What is needed.
Only the lines from the first line of the records through the line containing "let go := c.sys.fmtPend.filter" belong in the answer. Copy them exactly.

⁂

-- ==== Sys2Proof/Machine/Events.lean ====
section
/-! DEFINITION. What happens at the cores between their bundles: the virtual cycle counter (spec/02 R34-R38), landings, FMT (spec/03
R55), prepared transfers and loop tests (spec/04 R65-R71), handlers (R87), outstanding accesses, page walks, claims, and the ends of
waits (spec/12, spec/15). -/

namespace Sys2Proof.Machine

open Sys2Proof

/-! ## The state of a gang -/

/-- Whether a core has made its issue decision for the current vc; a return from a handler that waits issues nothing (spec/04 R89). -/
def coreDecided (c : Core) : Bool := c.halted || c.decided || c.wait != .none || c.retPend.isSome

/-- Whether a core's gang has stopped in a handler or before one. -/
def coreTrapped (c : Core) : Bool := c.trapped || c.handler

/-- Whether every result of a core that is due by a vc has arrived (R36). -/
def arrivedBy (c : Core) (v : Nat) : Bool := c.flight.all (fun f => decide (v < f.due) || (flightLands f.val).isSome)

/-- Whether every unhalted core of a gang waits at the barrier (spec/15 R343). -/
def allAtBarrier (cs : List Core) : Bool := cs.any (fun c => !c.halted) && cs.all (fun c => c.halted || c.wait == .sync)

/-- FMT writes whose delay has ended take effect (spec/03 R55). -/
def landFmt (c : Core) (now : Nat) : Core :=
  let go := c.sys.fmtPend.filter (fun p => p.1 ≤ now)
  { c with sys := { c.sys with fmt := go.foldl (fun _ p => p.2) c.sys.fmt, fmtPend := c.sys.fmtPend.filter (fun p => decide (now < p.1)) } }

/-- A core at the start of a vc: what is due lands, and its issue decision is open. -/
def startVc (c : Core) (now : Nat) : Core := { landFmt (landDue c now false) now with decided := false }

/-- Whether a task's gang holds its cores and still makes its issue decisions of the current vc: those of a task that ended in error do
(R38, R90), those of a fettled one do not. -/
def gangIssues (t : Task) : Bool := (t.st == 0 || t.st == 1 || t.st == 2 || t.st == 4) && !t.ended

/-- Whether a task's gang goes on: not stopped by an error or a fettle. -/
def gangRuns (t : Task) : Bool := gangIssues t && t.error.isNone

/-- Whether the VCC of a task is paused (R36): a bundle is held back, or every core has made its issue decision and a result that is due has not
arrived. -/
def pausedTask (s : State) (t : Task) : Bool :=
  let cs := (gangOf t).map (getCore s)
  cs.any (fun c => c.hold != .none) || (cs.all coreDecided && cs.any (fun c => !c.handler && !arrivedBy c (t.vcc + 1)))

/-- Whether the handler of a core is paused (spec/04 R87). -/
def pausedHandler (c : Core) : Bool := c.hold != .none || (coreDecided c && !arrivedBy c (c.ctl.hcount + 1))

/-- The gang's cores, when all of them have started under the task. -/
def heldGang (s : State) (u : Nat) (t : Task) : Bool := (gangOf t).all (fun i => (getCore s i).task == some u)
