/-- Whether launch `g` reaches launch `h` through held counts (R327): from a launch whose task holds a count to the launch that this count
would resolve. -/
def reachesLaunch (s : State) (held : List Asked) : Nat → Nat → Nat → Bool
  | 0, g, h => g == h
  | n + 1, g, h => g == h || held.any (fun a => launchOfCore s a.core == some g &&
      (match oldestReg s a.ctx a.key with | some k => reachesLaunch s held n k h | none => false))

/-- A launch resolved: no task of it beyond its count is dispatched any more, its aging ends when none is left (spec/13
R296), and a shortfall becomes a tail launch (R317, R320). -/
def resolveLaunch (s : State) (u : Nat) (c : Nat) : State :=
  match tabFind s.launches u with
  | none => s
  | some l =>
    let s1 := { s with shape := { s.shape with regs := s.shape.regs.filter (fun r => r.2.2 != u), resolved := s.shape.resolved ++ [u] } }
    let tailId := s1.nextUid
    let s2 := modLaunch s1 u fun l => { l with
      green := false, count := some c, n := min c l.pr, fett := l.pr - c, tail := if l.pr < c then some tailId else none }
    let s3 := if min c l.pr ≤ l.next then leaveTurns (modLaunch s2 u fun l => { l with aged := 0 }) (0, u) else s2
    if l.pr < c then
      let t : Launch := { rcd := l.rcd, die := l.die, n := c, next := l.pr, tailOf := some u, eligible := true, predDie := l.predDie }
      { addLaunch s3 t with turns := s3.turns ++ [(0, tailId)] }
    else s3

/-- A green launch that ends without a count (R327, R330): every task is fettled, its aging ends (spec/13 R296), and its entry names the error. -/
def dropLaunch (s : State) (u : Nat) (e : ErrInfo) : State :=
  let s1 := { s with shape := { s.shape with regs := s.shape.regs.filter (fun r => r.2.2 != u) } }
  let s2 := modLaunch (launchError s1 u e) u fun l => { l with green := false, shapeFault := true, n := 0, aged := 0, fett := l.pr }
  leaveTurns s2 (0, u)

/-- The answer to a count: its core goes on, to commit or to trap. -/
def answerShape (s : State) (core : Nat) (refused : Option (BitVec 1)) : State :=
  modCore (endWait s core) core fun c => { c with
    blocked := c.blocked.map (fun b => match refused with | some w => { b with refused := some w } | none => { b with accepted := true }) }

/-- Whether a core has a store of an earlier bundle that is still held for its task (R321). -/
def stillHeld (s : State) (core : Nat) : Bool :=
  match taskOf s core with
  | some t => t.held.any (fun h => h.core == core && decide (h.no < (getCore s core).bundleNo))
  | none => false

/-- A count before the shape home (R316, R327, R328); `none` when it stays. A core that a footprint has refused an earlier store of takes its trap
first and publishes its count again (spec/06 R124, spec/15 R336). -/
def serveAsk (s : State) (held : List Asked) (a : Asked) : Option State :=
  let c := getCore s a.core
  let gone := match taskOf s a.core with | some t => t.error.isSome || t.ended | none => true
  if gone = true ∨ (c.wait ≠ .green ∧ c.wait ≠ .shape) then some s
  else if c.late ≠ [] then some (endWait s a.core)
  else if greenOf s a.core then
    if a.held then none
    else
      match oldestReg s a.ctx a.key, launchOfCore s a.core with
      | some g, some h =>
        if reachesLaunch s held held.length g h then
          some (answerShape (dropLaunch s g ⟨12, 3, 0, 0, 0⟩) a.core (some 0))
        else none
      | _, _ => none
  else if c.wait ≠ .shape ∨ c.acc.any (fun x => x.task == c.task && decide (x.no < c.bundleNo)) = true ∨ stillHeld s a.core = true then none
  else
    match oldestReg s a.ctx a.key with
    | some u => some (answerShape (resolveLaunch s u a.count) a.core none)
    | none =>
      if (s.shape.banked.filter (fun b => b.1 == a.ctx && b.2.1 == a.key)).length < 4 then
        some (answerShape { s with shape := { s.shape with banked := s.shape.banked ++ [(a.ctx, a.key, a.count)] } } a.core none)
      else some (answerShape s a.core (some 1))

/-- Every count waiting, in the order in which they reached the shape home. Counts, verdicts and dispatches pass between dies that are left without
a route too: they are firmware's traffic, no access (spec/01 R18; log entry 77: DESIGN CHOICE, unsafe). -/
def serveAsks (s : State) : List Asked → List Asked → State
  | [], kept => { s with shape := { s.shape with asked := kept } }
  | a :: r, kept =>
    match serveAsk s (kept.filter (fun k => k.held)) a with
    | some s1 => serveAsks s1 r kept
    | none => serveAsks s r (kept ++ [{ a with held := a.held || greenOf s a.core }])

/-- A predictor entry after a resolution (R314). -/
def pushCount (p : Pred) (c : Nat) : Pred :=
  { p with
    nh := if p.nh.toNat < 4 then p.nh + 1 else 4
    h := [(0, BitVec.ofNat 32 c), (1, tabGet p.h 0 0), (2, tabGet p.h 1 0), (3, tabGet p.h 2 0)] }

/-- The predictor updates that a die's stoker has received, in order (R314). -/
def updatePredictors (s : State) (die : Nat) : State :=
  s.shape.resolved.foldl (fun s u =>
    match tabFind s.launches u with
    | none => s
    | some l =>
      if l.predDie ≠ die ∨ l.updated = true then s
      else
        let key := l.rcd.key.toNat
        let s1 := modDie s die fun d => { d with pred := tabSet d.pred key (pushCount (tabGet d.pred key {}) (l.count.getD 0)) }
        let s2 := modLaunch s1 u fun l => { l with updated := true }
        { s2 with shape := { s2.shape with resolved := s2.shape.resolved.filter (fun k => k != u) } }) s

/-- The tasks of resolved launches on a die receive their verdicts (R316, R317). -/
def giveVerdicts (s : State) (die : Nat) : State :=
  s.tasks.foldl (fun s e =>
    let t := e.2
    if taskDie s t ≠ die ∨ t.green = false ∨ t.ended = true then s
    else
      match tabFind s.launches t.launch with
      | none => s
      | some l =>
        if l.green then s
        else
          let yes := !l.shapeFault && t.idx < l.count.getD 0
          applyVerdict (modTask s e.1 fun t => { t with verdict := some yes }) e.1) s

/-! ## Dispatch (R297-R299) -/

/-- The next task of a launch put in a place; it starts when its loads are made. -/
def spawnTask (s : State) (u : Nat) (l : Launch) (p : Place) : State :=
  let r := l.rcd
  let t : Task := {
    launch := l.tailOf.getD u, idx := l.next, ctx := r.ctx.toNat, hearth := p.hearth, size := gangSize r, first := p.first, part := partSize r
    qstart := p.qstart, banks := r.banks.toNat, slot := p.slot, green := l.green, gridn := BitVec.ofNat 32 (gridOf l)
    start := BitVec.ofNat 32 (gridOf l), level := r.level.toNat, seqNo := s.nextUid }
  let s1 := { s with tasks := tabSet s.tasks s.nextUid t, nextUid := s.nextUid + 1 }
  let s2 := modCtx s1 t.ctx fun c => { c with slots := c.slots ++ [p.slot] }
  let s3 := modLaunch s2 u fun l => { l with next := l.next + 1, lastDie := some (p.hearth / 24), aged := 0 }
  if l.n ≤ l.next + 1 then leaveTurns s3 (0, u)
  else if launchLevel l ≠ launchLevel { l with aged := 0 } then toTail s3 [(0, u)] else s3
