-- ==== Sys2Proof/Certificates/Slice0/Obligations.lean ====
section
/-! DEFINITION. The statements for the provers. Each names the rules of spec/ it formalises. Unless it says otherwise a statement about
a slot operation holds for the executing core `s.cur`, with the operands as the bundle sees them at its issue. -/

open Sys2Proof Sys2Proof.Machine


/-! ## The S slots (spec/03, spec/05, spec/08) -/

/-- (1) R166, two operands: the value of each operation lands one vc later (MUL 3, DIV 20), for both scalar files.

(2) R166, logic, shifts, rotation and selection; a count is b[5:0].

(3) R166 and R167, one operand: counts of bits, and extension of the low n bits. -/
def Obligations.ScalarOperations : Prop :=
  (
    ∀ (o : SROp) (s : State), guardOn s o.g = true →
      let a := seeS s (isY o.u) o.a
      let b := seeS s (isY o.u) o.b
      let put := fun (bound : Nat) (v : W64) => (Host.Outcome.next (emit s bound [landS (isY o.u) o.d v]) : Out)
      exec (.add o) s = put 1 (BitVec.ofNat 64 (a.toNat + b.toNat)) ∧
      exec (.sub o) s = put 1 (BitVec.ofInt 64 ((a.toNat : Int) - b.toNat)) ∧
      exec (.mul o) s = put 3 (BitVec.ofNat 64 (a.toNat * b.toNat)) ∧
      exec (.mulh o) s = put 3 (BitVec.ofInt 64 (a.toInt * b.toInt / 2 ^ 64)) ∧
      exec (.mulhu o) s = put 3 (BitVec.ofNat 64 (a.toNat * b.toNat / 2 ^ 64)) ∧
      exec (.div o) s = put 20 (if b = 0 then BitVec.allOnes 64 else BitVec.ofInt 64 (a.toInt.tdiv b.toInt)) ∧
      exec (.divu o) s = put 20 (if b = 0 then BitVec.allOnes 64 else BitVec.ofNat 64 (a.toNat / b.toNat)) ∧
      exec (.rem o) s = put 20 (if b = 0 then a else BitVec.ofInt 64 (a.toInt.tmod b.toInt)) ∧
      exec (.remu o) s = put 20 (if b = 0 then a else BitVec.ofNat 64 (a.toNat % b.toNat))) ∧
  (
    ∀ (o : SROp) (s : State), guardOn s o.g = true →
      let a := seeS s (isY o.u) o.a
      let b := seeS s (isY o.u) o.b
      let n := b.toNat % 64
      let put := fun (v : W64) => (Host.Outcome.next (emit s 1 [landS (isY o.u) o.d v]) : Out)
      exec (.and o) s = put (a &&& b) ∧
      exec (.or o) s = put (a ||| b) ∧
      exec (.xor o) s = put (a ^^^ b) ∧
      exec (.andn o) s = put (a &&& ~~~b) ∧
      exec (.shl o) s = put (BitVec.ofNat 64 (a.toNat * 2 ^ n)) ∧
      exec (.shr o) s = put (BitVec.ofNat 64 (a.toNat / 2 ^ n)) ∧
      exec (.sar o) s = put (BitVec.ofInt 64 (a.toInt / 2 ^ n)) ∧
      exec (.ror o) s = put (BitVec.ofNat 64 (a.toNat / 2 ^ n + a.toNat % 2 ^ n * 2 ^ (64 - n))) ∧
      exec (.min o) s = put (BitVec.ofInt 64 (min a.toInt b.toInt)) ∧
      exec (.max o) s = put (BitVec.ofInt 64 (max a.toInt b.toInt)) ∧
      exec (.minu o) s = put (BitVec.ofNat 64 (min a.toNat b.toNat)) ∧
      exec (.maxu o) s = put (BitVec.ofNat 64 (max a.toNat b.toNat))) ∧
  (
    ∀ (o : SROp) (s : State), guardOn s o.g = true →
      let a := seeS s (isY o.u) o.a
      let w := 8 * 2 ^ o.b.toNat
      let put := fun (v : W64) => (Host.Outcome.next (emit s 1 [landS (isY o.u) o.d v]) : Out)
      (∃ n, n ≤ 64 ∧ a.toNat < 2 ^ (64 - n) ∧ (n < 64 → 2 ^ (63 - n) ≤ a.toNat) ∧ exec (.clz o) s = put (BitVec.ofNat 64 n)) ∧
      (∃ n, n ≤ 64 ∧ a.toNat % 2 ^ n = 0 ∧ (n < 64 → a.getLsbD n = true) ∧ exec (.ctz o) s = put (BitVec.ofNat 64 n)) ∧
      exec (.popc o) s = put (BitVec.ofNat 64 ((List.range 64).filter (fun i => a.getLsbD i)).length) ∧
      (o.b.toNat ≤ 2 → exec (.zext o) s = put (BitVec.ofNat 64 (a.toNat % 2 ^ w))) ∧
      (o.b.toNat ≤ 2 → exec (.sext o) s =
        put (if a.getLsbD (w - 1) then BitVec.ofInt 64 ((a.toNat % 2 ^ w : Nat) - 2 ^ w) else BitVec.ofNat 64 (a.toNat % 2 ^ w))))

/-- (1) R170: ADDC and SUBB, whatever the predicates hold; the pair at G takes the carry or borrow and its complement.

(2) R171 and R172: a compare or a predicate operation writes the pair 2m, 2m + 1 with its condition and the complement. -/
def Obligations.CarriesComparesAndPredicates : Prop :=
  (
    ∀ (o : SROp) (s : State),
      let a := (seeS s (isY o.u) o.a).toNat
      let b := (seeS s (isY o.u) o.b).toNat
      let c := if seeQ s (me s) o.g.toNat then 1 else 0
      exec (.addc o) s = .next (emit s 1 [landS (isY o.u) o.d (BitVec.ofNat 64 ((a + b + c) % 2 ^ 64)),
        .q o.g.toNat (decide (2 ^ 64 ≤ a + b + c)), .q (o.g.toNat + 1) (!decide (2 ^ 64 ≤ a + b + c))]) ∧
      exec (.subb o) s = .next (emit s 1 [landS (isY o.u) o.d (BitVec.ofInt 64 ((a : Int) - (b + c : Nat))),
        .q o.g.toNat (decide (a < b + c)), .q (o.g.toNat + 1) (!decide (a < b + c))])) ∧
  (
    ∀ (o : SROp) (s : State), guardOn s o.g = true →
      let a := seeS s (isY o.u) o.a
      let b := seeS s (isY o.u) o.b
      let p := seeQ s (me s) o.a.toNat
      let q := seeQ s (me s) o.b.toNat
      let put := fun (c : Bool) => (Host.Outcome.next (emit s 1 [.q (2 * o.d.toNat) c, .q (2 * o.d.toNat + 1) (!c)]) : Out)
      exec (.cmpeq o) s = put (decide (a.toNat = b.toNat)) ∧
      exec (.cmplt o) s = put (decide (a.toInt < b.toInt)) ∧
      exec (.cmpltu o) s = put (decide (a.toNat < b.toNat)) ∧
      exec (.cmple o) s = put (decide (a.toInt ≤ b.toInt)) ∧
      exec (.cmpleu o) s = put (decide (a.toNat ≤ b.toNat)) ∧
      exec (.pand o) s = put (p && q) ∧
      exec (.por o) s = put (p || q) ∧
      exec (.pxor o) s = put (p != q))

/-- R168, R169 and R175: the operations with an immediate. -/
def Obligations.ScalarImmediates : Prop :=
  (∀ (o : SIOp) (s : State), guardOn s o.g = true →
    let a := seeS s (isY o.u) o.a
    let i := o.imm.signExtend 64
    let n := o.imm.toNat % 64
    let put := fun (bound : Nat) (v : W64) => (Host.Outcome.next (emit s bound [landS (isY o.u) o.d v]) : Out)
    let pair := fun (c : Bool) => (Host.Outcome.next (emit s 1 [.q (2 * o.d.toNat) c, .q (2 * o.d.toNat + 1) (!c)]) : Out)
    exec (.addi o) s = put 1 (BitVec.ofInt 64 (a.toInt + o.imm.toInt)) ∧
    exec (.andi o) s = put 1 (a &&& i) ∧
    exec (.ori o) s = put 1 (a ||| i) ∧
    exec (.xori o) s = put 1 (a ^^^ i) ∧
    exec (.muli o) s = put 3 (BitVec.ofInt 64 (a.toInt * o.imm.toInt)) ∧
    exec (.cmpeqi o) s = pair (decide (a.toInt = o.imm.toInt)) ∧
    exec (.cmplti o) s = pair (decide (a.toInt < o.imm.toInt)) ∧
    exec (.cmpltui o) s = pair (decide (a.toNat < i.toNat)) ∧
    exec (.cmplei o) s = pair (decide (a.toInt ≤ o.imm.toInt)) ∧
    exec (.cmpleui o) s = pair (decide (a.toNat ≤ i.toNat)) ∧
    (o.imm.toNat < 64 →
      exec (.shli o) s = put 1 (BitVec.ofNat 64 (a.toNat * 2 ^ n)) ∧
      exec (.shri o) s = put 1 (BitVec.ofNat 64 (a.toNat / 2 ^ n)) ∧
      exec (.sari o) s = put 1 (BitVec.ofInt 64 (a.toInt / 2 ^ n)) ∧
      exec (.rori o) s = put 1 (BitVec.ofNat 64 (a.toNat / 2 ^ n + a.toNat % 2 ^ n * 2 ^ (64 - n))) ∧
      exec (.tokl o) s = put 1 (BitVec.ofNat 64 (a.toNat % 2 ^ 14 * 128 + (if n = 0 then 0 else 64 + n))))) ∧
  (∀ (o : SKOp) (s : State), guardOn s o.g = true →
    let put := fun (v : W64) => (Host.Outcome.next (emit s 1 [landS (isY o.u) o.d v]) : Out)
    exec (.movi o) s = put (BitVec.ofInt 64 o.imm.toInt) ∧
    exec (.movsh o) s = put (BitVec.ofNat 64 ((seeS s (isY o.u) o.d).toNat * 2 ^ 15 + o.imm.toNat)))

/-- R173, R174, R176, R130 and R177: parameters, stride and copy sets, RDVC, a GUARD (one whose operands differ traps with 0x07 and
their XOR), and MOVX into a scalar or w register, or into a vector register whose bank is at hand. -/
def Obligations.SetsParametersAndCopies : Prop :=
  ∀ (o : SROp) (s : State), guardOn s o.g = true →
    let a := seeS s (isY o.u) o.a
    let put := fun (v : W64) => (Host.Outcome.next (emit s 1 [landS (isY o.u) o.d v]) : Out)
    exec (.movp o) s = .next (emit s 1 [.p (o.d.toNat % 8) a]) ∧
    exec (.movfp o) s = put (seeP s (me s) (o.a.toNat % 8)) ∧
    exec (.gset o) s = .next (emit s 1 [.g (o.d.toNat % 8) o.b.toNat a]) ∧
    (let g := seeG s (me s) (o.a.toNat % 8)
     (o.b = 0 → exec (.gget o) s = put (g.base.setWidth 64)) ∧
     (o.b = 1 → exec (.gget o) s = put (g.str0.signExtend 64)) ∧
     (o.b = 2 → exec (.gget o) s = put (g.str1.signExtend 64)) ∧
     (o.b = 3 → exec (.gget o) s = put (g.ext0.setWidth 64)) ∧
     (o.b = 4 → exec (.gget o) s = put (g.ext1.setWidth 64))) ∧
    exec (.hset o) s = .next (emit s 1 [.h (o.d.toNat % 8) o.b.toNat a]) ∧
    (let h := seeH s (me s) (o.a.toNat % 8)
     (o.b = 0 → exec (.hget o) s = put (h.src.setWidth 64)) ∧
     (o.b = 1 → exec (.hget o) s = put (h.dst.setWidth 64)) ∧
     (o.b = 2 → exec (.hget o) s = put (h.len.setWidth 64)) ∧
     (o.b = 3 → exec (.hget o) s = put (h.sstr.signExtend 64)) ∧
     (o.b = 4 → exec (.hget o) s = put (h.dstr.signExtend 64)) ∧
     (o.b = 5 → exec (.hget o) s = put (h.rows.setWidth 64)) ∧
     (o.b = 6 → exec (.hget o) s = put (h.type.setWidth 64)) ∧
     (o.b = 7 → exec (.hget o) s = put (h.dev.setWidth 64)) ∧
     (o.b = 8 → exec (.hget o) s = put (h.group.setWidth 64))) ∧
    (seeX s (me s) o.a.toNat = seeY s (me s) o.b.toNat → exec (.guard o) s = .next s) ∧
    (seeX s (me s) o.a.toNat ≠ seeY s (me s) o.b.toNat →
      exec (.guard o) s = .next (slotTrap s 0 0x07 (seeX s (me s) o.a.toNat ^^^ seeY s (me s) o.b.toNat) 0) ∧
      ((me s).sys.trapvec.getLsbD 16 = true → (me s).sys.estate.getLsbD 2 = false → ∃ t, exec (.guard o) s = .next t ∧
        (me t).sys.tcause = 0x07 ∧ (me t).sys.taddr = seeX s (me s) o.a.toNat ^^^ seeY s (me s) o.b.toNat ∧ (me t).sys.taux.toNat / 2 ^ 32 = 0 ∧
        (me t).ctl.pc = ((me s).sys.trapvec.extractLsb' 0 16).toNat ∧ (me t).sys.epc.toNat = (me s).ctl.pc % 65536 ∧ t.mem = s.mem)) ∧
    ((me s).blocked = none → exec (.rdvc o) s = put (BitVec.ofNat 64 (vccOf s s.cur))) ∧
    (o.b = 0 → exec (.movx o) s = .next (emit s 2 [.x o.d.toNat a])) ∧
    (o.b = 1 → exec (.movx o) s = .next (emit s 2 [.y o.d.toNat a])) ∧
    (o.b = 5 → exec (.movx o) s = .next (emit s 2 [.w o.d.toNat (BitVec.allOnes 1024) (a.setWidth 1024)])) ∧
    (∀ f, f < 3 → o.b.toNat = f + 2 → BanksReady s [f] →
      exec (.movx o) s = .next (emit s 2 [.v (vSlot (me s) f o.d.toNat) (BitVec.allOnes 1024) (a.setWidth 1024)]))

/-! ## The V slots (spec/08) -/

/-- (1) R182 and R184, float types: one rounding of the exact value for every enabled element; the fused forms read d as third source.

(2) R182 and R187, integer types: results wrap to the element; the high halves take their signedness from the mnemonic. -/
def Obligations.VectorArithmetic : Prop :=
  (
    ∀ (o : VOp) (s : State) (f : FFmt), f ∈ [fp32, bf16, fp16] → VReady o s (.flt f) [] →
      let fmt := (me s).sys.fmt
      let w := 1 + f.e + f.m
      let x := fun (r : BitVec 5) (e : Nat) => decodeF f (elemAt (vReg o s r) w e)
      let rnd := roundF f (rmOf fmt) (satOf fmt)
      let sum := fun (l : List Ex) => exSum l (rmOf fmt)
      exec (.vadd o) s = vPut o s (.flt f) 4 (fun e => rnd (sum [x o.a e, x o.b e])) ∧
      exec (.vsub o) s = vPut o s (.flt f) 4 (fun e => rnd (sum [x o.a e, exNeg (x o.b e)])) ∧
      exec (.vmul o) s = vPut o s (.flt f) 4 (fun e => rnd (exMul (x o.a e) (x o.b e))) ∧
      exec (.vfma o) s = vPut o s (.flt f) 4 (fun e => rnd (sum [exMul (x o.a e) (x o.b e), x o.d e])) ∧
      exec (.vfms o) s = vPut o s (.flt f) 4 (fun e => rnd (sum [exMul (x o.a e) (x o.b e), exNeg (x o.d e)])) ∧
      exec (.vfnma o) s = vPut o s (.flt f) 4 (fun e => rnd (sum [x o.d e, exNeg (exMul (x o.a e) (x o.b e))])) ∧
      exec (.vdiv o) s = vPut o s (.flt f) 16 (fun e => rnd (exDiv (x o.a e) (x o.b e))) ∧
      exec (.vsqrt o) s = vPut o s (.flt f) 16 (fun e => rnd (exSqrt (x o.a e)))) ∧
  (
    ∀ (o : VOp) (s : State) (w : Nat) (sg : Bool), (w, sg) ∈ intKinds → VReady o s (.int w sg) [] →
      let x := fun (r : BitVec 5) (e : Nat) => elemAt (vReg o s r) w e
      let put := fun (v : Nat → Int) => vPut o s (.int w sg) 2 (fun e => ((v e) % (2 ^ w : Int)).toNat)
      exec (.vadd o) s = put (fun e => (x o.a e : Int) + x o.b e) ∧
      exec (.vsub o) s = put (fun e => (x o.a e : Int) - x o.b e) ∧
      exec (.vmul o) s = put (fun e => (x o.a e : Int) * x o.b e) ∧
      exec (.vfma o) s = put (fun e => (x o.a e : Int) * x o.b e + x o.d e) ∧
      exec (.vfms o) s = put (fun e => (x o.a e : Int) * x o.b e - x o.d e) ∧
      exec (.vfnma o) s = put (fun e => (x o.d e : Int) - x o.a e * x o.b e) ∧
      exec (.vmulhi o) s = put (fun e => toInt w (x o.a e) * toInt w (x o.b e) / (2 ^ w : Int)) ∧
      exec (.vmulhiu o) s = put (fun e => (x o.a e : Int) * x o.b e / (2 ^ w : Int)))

⁂

Written reply.
-- ==== Sys2Proof/Machine/Events.lean ====
section
/-! DEFINITION. What happens at the cores between their bundles: the virtual cycle counter (spec/02 R34-R38), landings, FMT (spec/03
R55), prepared transfers and loop tests (spec/04 R65-R71), handlers (R87), outstanding accesses, page walks, claims, and the ends of
waits (spec/12, spec/15). -/

namespace Sys2Proof.Machine

open Sys2Proof

/-! ## The state of a gang -/

/-- Whether a core has made its issue decision for the current vc; a return from a handler that waits issues nothing (spec/04 R89). -/
def coreDecided (c : Core) : Bool := c.halted || c.decided || c.wait != .none || c.retPend.isSome

/-- Whether a core's gang has stopped in a handler or before one. -/
def coreTrapped (c : Core) : Bool := c.trapped || c.handler

/-- Whether every result of a core that is due by a vc has arrived (R36). -/
def arrivedBy (c : Core) (v : Nat) : Bool := c.flight.all (fun f => decide (v < f.due) || (flightLands f.val).isSome)

/-- Whether every unhalted core of a gang waits at the barrier (spec/15 R343). -/
def allAtBarrier (cs : List Core) : Bool := cs.any (fun c => !c.halted) && cs.all (fun c => c.halted || c.wait == .sync)

/-- FMT writes whose delay has ended take effect (spec/03 R55). -/
def landFmt (c : Core) (now : Nat) : Core :=
  let go := c.sys.fmtPend.filter (fun p => p.1 ≤ now)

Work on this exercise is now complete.